I picked him up and this time I sat him down further from the drop off in a wider space in the grassy area. There was more work to do in the car and more debris to take to the dumpster. You guessed it. Gravity had once again captured Spunky and like an asteroid passing a large planet, the health club was drawing him near. Running back to save Spunky was starting to feel like sprint intervals. With just inches from the curb, my right hand slid under his chest and my left under his butt (this time, without shit, so I hoped). His escape attempt was ended. It was now time. The appointment was waiting. Both of us, still slightly shit stained, walked into the vets’ office. Spunky, rage into that dark night!

Since this is a fitness website, you may be asking what does this have to do with fitness.

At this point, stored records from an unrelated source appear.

-- ==== Sys2Proof/Certificates/Slice0/Obligations.lean ====
section
/-! DEFINITION. The statements for the provers. Each docstring says which rule of spec/ it formalises. Where a statement ends a
request with `Seq.idle`, R14 and R21 give its `op`; its other fields are the model's (log 6), and no rule is cited for them. -/

open Sys2Proof Sys2Proof.Machine

/-! ## Encoding (30_encoding.md) -/

/-- Words written out bit by bit from R91, R94, R96 and R101, one or more for each family, decode to what they stand for. The
table's words carry no operand blocks: that CH_CMD, CH_DATA and 0x24 are read here with empty payloads is the model's choice
(log 12). -/
def Obligations.DecodesSpecWords : Prop :=
  decodeTableWord 32 0b0001_00_00_000000000000_000000000000 = some .init ∧
  decodeTableWord 32 0b0110_00_00_000000000000_000000000000 = some .status ∧
  decodeTableWord 32 0b1000_00_10_000000000111_000000000000 = some (.fbSet 7 0 .highlight) ∧
  decodeTableWord 32 0b1000_00_10_001101101111_001000001111 = some (.fbSet 879 527 .highlight) ∧
  decodeTableWord 32 0b1001_00_00_000000000111_000000000000 = some (.fbGet 7 0) ∧
  decodeTableWord 32 0b1100_00000000000000000000_00010010 = some (.chCmd 0x12 []) ∧
  decodeTableWord 32 0b1101_00_00_000000000000_000000000000 = some (.chData []) ∧
  decodeTableWord 32 0b1000_00_11_000000000000_000000000000 = none ∧
  decodeTableWord 8 0b00010010 = some .wSwreset ∧
  decodeTableWord 8 0b00100100 = some (.wWriteBw (.bytes [])) ∧
  decodeTableWord 8 0b00010000 = some .wDeepSleep ∧
  Role.white.code.toNat = 0 ∧ Role.black.code.toNat = 1 ∧ Role.highlight.code.toNat = 2

/-- Decode and encode agree: decoding the encoding of a well-formed instruction gives it back, for every instruction and every
operand, and an accepted code is the only code of its instruction, which is well-formed (R90 to R101; R99: "decodes to
exactly one of"). -/
def Obligations.DecodeAndEncodeAgree : Prop :=
  (∀ i : Instr, i.wf = true → decode (encode i) = .ok i) ∧
  ∀ (c : Code) (i : Instr), decode c = .ok i → encode i = c ∧ i.wf = true

/-- A request is illegal exactly when one of R95's five clauses holds. The fifth is R98's: the rectangle's bounds are out of
order, or `pix` does not give one palette index, or with no palette one colour, for each pixel of the rectangle; that `pix`
is two tables, the other one empty, is the model's form (log 10). -/
def Obligations.IllegalExactlyWhen : Prop :=
  ∀ (w : Word) (bl : List Block),
    (∃ e, decode (.request w bl) = .error e) ↔
      (opNumber w = 0x0 ∨ opNumber w = 0x7 ∨ opNumber w = 0xE ∨ opNumber w = 0xF) ∨
      requiredZero w ≠ 0 ∨
      (opNumber w = 0x8 ∧ w.toNat / 2 ^ 24 % 4 = 3) ∨
      bl.map blockKind ≠ requiredBlocks (opNumber w) ∨
      (∃ src, Block.src src ∈ bl ∧
        (src.x1 < src.x0 ∨ src.y1 < src.y0 ∨
          (src.pal ≠ [] ∧ (src.idx.length ≠ (src.x1 - src.x0) * (src.y1 - src.y0) ∨ src.rgb ≠ [])) ∨
          (src.pal = [] ∧ (src.rgb.length ≠ (src.x1 - src.x0) * (src.y1 - src.y0) ∨ src.idx ≠ []))))
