-- ==== Sys2Proof/Laws/PerInstr.lean ====
section
/-! SUPPORT. Per-instruction laws: decoding the encoding of a well-formed instruction gives it back (family
`RoundTrip`), from the fields of an encoded request word. -/

namespace Sys2Proof.Laws

/-! ## Fields of an encoded request word (30_encoding.md R91) -/

theorem opField_requestWord (op : BitVec 4) (r : BitVec 2) (x y : BitVec 12) : opField (requestWord op r x y) = op := by
  ext i hi
  simp only [opField, requestWord, BitVec.getElem_extractLsb', BitVec.getLsbD_append]
  rw [if_neg (by omega), if_neg (by omega), if_neg (by omega), if_neg (by omega)]
  rw [show 28 + i - 12 - 12 - 2 - 2 = i by omega, BitVec.getLsbD_eq_getElem]

theorem rsvField_requestWord (op : BitVec 4) (r : BitVec 2) (x y : BitVec 12) : rsvField (requestWord op r x y) = 0 := by
  ext i hi
  simp only [rsvField, requestWord, BitVec.getElem_extractLsb', BitVec.getLsbD_append]
  rw [if_neg (by omega), if_neg (by omega), if_neg (by omega), if_pos (by omega)]
  simp

theorem roleField_requestWord (op : BitVec 4) (r : BitVec 2) (x y : BitVec 12) : roleField (requestWord op r x y) = r := by
  ext i hi
  simp only [roleField, requestWord, BitVec.getElem_extractLsb', BitVec.getLsbD_append]
  rw [if_neg (by omega), if_neg (by omega), if_pos (by omega)]
  rw [show 24 + i - 12 - 12 = i by omega, BitVec.getLsbD_eq_getElem]

theorem xField_requestWord (op : BitVec 4) (r : BitVec 2) (x y : BitVec 12) : xField (requestWord op r x y) = x := by
  ext i hi
  simp only [xField, requestWord, BitVec.getElem_extractLsb', BitVec.getLsbD_append]
  rw [if_neg (by omega), if_pos (by omega)]
  rw [show 12 + i - 12 = i by omega, BitVec.getLsbD_eq_getElem]

theorem yField_requestWord (op : BitVec 4) (r : BitVec 2) (x y : BitVec 12) : yField (requestWord op r x y) = y := by
  ext i hi
  simp only [yField, requestWord, BitVec.getElem_extractLsb', BitVec.getLsbD_append]
  rw [if_pos (by omega)]
  rw [show 0 + i = i by omega, BitVec.getLsbD_eq_getElem]

theorem opField_plainWord (op : BitVec 4) : opField (plainWord op) = op := by
  ext i hi
  simp only [opField, plainWord, BitVec.getElem_extractLsb', BitVec.getLsbD_append]
  rw [if_neg (by omega)]
  rw [show 28 + i - 28 = i by omega, BitVec.getLsbD_eq_getElem]

theorem lowField_plainWord (op : BitVec 4) : lowField (plainWord op) = 0 := by
  ext i hi
  simp only [lowField, plainWord, BitVec.getElem_extractLsb', BitVec.getLsbD_append]
  rw [if_pos (by omega)]
  simp

theorem opField_chCmd (b : Byte) : opField ((0xC : BitVec 4) ++ (0 : BitVec 20) ++ b) = 0xC := by
  ext i hi
  simp only [opField, BitVec.getElem_extractLsb', BitVec.getLsbD_append]
  rw [if_neg (by omega), if_neg (by omega)]
  rw [show 28 + i - 8 - 20 = i by omega, BitVec.getLsbD_eq_getElem]

theorem midField_chCmd (b : Byte) : midField ((0xC : BitVec 4) ++ (0 : BitVec 20) ++ b) = 0 := by
  ext i hi
  simp only [midField, BitVec.getElem_extractLsb', BitVec.getLsbD_append]
  rw [if_neg (by omega), if_pos (by omega)]
  simp

theorem opcodeField_chCmd (b : Byte) : opcodeField ((0xC : BitVec 4) ++ (0 : BitVec 20) ++ b) = b := by
  ext i hi
  simp only [opcodeField, BitVec.getElem_extractLsb', BitVec.getLsbD_append]
  rw [if_pos (by omega)]
  rw [show 0 + i = i by omega, BitVec.getLsbD_eq_getElem]

/-- The code of a role names that role (30_encoding.md R96). -/
theorem roleOfCode_code (r : Role) : roleOfCode r.code = some r := by cases r <;> rfl

/-- An encoded operation with no field and no block decodes to that operation. -/
theorem decodePlain_plainWord (op : BitVec 4) (i : Instr) : decodePlain (plainWord op) [] i = .ok i := by
  simp [decodePlain, lowField_plainWord]

/-- The decoder gives back what the encoder wrote. -/
def RoundTrip.Statement (i : Instr) : Prop := i.wf = true → decode (encode i) = .ok i

theorem RoundTrip.init : RoundTrip.Statement .init := by
  intro _
  simp [decode, encode, decodeRequest, opField_plainWord, decodePlain_plainWord]

theorem RoundTrip.display (b h : List Byte) : RoundTrip.Statement (.display b h) := by
  intro _
  simp [decode, encode, decodeRequest, opField_plainWord, decodeDisplay, lowField_plainWord]

theorem RoundTrip.displayFb : RoundTrip.Statement .displayFb := by
  intro _
  simp [decode, encode, decodeRequest, opField_plainWord, decodePlain_plainWord]

theorem RoundTrip.clear : RoundTrip.Statement .clear := by
  intro _
  simp [decode, encode, decodeRequest, opField_plainWord, decodePlain_plainWord]

theorem RoundTrip.sleep : RoundTrip.Statement .sleep := by
  intro _
  simp [decode, encode, decodeRequest, opField_plainWord, decodePlain_plainWord]

theorem RoundTrip.status : RoundTrip.Statement .status := by
  intro _
  simp [decode, encode, decodeRequest, opField_plainWord, decodePlain_plainWord]

theorem RoundTrip.fbSet (x y : BitVec 12) (role : Role) : RoundTrip.Statement (.fbSet x y role) := by
  intro _
  simp [decode, encode, decodeRequest, opField_requestWord, decodeFbSet, rsvField_requestWord, roleField_requestWord,
    roleOfCode_code, xField_requestWord, yField_requestWord]

theorem RoundTrip.fbGet (x y : BitVec 12) : RoundTrip.Statement (.fbGet x y) := by
  intro _
  simp [decode, encode, decodeRequest, opField_requestWord, decodeFbGet, rsvField_requestWord, roleField_requestWord,
    xField_requestWord, yField_requestWord]

theorem RoundTrip.fbClear : RoundTrip.Statement .fbClear := by
  intro _
  simp [decode, encode, decodeRequest, opField_plainWord, decodePlain_plainWord]

theorem RoundTrip.fbDraw (src : Source) : RoundTrip.Statement (.fbDraw src) := by
  intro h
  have h : src.wf = true := h
  simp [decode, encode, decodeRequest, opField_plainWord, decodeFbDraw, lowField_plainWord, h]

theorem RoundTrip.chCmd (opcode : Byte) (payload : List Byte) : RoundTrip.Statement (.chCmd opcode payload) := by
  intro _
  simp only [decode, encode, decodeRequest, opField_chCmd, decodeChCmd, midField_chCmd, opcodeField_chCmd]
  simp

theorem RoundTrip.chData (payload : List Byte) : RoundTrip.Statement (.chData payload) := by
  intro _
  simp [decode, encode, decodeRequest, opField_plainWord, decodeChData, lowField_plainWord]

theorem RoundTrip.wSwreset : RoundTrip.Statement .wSwreset := fun _ => rfl

theorem RoundTrip.wAutowriteHl (payload : List Byte) : RoundTrip.Statement (.wAutowriteHl payload) := fun _ => rfl

theorem RoundTrip.wAutowriteBw (payload : List Byte) : RoundTrip.Statement (.wAutowriteBw payload) := fun _ => rfl

theorem RoundTrip.wSoftstart (payload : List Byte) : RoundTrip.Statement (.wSoftstart payload) := fun _ => rfl

theorem RoundTrip.wGate (payload : List Byte) : RoundTrip.Statement (.wGate payload) := fun _ => rfl

theorem RoundTrip.wDataEntry (payload : List Byte) : RoundTrip.Statement (.wDataEntry payload) := fun _ => rfl

theorem RoundTrip.wRamxWindow (payload : List Byte) : RoundTrip.Statement (.wRamxWindow payload) := fun _ => rfl

theorem RoundTrip.wRamyWindow (payload : List Byte) : RoundTrip.Statement (.wRamyWindow payload) := fun _ => rfl

theorem RoundTrip.wBorder (payload : List Byte) : RoundTrip.Statement (.wBorder payload) := fun _ => rfl

theorem RoundTrip.wTempSensor (payload : List Byte) : RoundTrip.Statement (.wTempSensor payload) := fun _ => rfl

theorem RoundTrip.wUpdateCtrl2 (payload : List Byte) : RoundTrip.Statement (.wUpdateCtrl2 payload) := fun _ => rfl

theorem RoundTrip.wMasterAct : RoundTrip.Statement .wMasterAct := fun _ => rfl

theorem RoundTrip.wWriteBw (src : Payload) : RoundTrip.Statement (.wWriteBw src) := by
  intro h
  cases src with
  | bytes s => rfl
  | plane p =>
    cases p with
    | black => rfl
    | hl => simp [Instr.wf] at h

theorem RoundTrip.wWriteHl (src : Payload) : RoundTrip.Statement (.wWriteHl src) := by
  intro h
  cases src with
  | bytes s => rfl
  | plane p =>
    cases p with
    | black => simp [Instr.wf] at h
    | hl => rfl

theorem RoundTrip.wRamxCounter (payload : List Byte) : RoundTrip.Statement (.wRamxCounter payload) := fun _ => rfl

theorem RoundTrip.wRamyCounter (payload : List Byte) : RoundTrip.Statement (.wRamyCounter payload) := fun _ => rfl

theorem RoundTrip.wDeepSleep : RoundTrip.Statement .wDeepSleep := fun _ => rfl

end Sys2Proof.Laws
end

Good question. Let’s explore the image.

It has been stated that dogs mature very quickly. They are able to mate within the first year of life. Humans require twelve or more years unless it is some remote and forgotten culture without video games, cell phones and TVs where it might happen sooner. The life quality of dogs remain relatively flat for years but when the end comes, it comes quickly. The last few weeks of a dog’s life equates to perhaps several human years. Deterioration is unexpectedly rapid. So here is Spunky, sitting in the grass at the very end of his life with perhaps only minutes left, being pulled toward a health club in what seemed to be a desperate attempt to run away from certain death.

In the decades that I have been involved with fitness, I have seen thousands of people “run” to fitness in response to a personal crisis. This is not your “I want to look better naked crowd”, although, most would accept the result. These individuals have something serious chasing them, a heart attack, cancer, diabetes, MS, death of a parent or spouse, a divorce or perhaps the realization that they are falling out of the aging tree and hitting every limb on the way down. And the additional sense of the sand passing through the hour glass joins the chase to intensify the motivation. Many of these people have ever given fitness much of a thought. Exercise is a strange activity done by an even stranger narcissistic human subspecies or overpaid athletes with superhuman skills. Neither of which they can relate. They have heard the rumors of the magical healing powers of exercise but they ignored them because it seemed too impossible to invest any energy or belief only to be disappointed if it failed. No, it was easier for them to grab the remote control and hunker down with some serious comfort food until the thought of exercise faded back to a distant corner of their minds where they also stashed the concept of a healthy diet.

Fitness takes on a new meaning when life hits you in the head with a crisis two by four. Spunky’s attempted dash to the health club to escape the appointment with the vet, as sad and yet comical as it was, symbolizes the human attempt to run from another two by four whack and to bring about change before their appointment calendar announces their time is up. Spunky, with his shit stained, boney ass staggering in the grass in a beeline from the vet, is silently screaming, “Rage into that dark night! Do something now before someone is driving you to vets.”

Spunky, goodnight and goodby! Keep running, boy, keep running! Where you are now, no one can catch you and there are no appointments you don’t want to keep.